A decreased power to detect three-way interactions and an increased PFP are expected if RILs are genotyped for a lower number of SNPs. This is attributable to the decreased probability of substantial LD between QTL and marker loci (Marchini et al. 2005). Furthermore, the application of the proposed mapping strategy to true data sets for which the genome sequence of all individuals is not available requires major modifications, the most important one being that in this case QTL detection is based on LD between QTL and adjacent molecular markers and, thus, the correlation structure among the RILs must be considered. Furthermore, in some cases it might be necessary to (i) assume a certain QTL allele for each parental inbred or (ii) use multilocus haplotype data to infer parental allelic relationships at QTL (Jansen et al. 2003).
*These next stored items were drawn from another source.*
-- ==== Sys2Proof/Machine/State.lean ====
section
/-! DEFINITION. The state of the package as plain data: the core in focus, the other cores, memory, and the units
around them. Every piece of state the spec names is a field here; the fields of the model's own say so. -/

namespace Sys2Proof.Machine

/-- Memory: address and byte pairs, addresses strictly rising, no byte 0x00; an unlisted address reads 0x00. -/
abbrev Mem := List Host.Cell

/-- The 64 entries of a G register (R42). -/
abbrev GVal := List Byte

/-- A cause code (R182). -/
abbrev Cause := Nat

/-- A shape record (R39), with the effective values of the dimensions at or above RANK. -/
structure Shape where
  fmt    : Fmt
  layout : Fin 3
  rank   : Fin 6
  ragged : Bool
  ext    : Vector Nat 5
  str    : Vector Word 5
  box    : Vector Nat 5
  ragt   : Word
  deriving DecidableEq, Repr

/-- A port-program slot (R42, R243): element words W0 to W(N-1), NANT, PORTS, k0 to k7 and the constant q. -/
structure PSlot where
  words : List (BitVec 32)
  nant  : Bool
  ports : BitVec 4
  k     : Vector Word 8
  q     : Word
  deriving DecidableEq, Repr

/-- A hold latch's descriptor (R37, R192): the two extents, the format and B's orientation. -/
structure Latch where
  e1  : Nat
  e2  : Nat
  fmt : Fmt
  rev : Bool
  deriving DecidableEq, Repr

/-- An active loop-stack entry (R232). -/
structure LoopEnt where
  start : Word
  stop  : Word
  trip  : BitVec 31
  index : BitVec 32
  deriving DecidableEq, Repr

/-- The trap registers (R43, R180, R181). -/
structure TrapRegs where
  xpc    : Word
  tcause : Word
  tmask  : Word
  taddr  : Word
  tinfo  : Word
  tvec   : Word
  tlock  : Bool
  deriving DecidableEq, Repr

/-- The shadowed state of a core (R176): what a rollback restores. -/
structure Arch where
  pc     : Word
  s      : Vector Word 64
  p      : Vector Bool 8
  g      : Vector GVal 16
  /-- Pending GLD value of each G register and the executed bundles still to pass (R272). -/
  gpend  : Vector (Option (GVal × Nat)) 16
  h      : Vector (Option Shape) 32
  /-- The loop stack, bottom first, at most six entries (R232). -/
  loops  : List LoopEnt
  /-- Port-program slots 1 to 63; slot 0 is the identity and its entry here is never read (R42). -/
  progs  : Vector (Option PSlot) 64
  /-- Slots bound at ports A, B, D and K (R246). -/
  binds  : Vector (Fin 64) 4
  latchA : Option Latch
  latchB : Option Latch
  trap   : TrapRegs
  grow   : Word
  fprog  : Word
  fstat  : Word
  pivt   : Word
  zpol   : Bool
  xflags : BitVec 6
  seql   : Word
  linewait : Word
  gptr   : Word
  perm   : Vector Byte 256
  /-- Stream sequence numbers (R101). -/
  seqn   : Vector (BitVec 16) 8
  /-- A committed bundle has used T, Z, G, the scratchpad or a latch, or forked (R242). -/
  touched : Bool
  deriving DecidableEq, Repr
Heritability of the trait:
Increasing h2 from 0.5 to 0.8 resulted for all examined data sets and both numbers of QTL in a considerably higher power to detect three-way interactions. This is because for h2 = 0.8 the environmental influence on the phenotypic trait is reduced in comparison with h2 = 0.5. Hence, increasing h2 by conducting field experiments with several replications in several environments is a promising approach to increase the power to detect three-way interactions. However, in studies with a fixed budget this implies a reduction of the number of RILs to be tested in field experiments. Further research is needed concerning the optimal allocation of resources with respect to the number of RILs and the intensity of their phenotypic evaluation.
A higher PFP was observed for scenarios underlying a high heritability than for scenarios underlying a low heritability. This finding can be explained by the higher power to detect three-way interactions in the former than in the latter scenario.
Number of examined RILs:
Up to now, published QTL mapping experiments with replicated trials mostly employed between 100 and 200 progenies (Melchinger et al. 1998). Experiments of this size have a low power to detect epistatic QTL (Mihaljevic et al. 2005). However, in our study the power to detect three-way interactions with 5000 RILs derived from a nested design was relatively high for both the 4-QTL and the 12-QTL scenarios. Also the observed PFP of ∼0.54 (4 QTL) and 0.29 (12 QTL) was at an acceptable level considering the complex genetic architecture. Nevertheless, near-isogenic lines should be used to validate the identified epistatic interactions. For the validation of each identified three-way interaction, eight near-isogenic lines are required.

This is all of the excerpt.